Dataset records ::
Start of Block

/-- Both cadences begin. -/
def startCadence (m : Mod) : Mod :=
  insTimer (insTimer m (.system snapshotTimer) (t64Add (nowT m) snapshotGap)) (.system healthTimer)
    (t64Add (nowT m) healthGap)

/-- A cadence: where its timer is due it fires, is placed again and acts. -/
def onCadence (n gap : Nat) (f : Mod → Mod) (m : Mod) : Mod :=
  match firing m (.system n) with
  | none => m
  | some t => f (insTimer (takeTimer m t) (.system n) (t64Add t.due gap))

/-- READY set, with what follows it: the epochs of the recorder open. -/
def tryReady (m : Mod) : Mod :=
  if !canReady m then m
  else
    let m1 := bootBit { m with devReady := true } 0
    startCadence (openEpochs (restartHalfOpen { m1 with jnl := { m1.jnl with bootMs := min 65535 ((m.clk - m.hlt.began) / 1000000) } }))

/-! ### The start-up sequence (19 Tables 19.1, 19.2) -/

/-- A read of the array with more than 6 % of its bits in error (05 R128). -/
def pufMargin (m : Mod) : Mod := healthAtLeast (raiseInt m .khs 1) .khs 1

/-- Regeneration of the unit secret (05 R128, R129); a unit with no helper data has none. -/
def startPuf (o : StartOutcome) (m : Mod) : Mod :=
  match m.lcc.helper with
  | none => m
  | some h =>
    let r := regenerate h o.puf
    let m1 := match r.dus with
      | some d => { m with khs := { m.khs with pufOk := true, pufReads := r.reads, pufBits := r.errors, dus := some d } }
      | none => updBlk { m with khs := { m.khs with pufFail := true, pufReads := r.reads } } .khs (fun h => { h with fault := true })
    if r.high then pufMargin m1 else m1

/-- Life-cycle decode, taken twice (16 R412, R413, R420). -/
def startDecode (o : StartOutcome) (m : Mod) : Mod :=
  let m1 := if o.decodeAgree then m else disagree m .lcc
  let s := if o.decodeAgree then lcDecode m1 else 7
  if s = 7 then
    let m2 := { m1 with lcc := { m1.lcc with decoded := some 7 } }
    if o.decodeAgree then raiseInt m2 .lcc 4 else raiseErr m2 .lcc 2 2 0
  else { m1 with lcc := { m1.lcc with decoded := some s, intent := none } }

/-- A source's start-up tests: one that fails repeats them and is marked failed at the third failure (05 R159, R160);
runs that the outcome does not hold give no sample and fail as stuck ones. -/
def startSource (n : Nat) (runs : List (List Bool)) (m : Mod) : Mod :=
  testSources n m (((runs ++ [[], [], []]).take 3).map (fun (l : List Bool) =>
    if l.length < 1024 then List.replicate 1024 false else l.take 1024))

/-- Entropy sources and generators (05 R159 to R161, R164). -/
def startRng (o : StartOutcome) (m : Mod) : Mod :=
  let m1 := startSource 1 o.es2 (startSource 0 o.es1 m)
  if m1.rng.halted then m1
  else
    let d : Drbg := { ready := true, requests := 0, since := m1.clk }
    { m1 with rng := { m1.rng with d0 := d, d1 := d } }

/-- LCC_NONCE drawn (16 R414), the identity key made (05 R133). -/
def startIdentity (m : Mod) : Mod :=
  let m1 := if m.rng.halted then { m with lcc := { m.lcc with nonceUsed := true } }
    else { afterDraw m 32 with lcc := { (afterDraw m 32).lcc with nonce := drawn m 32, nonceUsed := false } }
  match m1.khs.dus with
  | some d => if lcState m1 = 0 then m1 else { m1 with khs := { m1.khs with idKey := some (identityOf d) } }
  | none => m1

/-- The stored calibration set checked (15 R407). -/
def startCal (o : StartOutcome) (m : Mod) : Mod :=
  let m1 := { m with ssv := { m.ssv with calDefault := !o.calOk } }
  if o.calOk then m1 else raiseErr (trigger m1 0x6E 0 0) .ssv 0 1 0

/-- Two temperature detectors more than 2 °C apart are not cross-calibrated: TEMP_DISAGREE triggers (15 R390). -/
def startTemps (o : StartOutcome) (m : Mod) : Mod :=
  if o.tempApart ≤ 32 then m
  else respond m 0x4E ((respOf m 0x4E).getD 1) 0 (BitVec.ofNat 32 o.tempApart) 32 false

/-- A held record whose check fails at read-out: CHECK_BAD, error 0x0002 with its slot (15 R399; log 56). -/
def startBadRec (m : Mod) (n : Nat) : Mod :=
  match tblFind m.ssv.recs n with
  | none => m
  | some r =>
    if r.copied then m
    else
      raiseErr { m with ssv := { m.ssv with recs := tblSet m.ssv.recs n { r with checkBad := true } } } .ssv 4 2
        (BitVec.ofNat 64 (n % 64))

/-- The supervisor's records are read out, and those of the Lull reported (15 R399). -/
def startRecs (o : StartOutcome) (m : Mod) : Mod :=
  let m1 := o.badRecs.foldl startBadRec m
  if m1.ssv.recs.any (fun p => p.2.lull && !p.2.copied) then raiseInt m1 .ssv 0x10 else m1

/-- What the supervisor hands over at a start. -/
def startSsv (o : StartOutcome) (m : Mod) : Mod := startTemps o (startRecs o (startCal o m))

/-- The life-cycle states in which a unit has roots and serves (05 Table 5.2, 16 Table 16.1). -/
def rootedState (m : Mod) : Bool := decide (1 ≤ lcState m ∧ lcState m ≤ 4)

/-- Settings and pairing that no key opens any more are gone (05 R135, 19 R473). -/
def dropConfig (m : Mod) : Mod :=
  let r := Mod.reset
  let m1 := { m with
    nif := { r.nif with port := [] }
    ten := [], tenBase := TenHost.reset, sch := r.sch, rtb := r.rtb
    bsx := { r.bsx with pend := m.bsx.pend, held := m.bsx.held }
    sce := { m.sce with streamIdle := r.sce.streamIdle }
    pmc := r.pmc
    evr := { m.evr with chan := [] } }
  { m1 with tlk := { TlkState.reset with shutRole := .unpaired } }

End of Block

Exercise :: Collect every line above that contains the word "raiseErr".

Response box ::
    if o.decodeAgree then raiseInt m2 .lcc 4 else raiseErr m2 .lcc 2 2 0
  if o.calOk then m1 else raiseErr (trigger m1 0x6E 0 0) .ssv 0 1 0
      raiseErr { m with ssv := { m.ssv with recs := tblSet m.ssv.recs n { r with checkBad := true } } } .ssv 4 2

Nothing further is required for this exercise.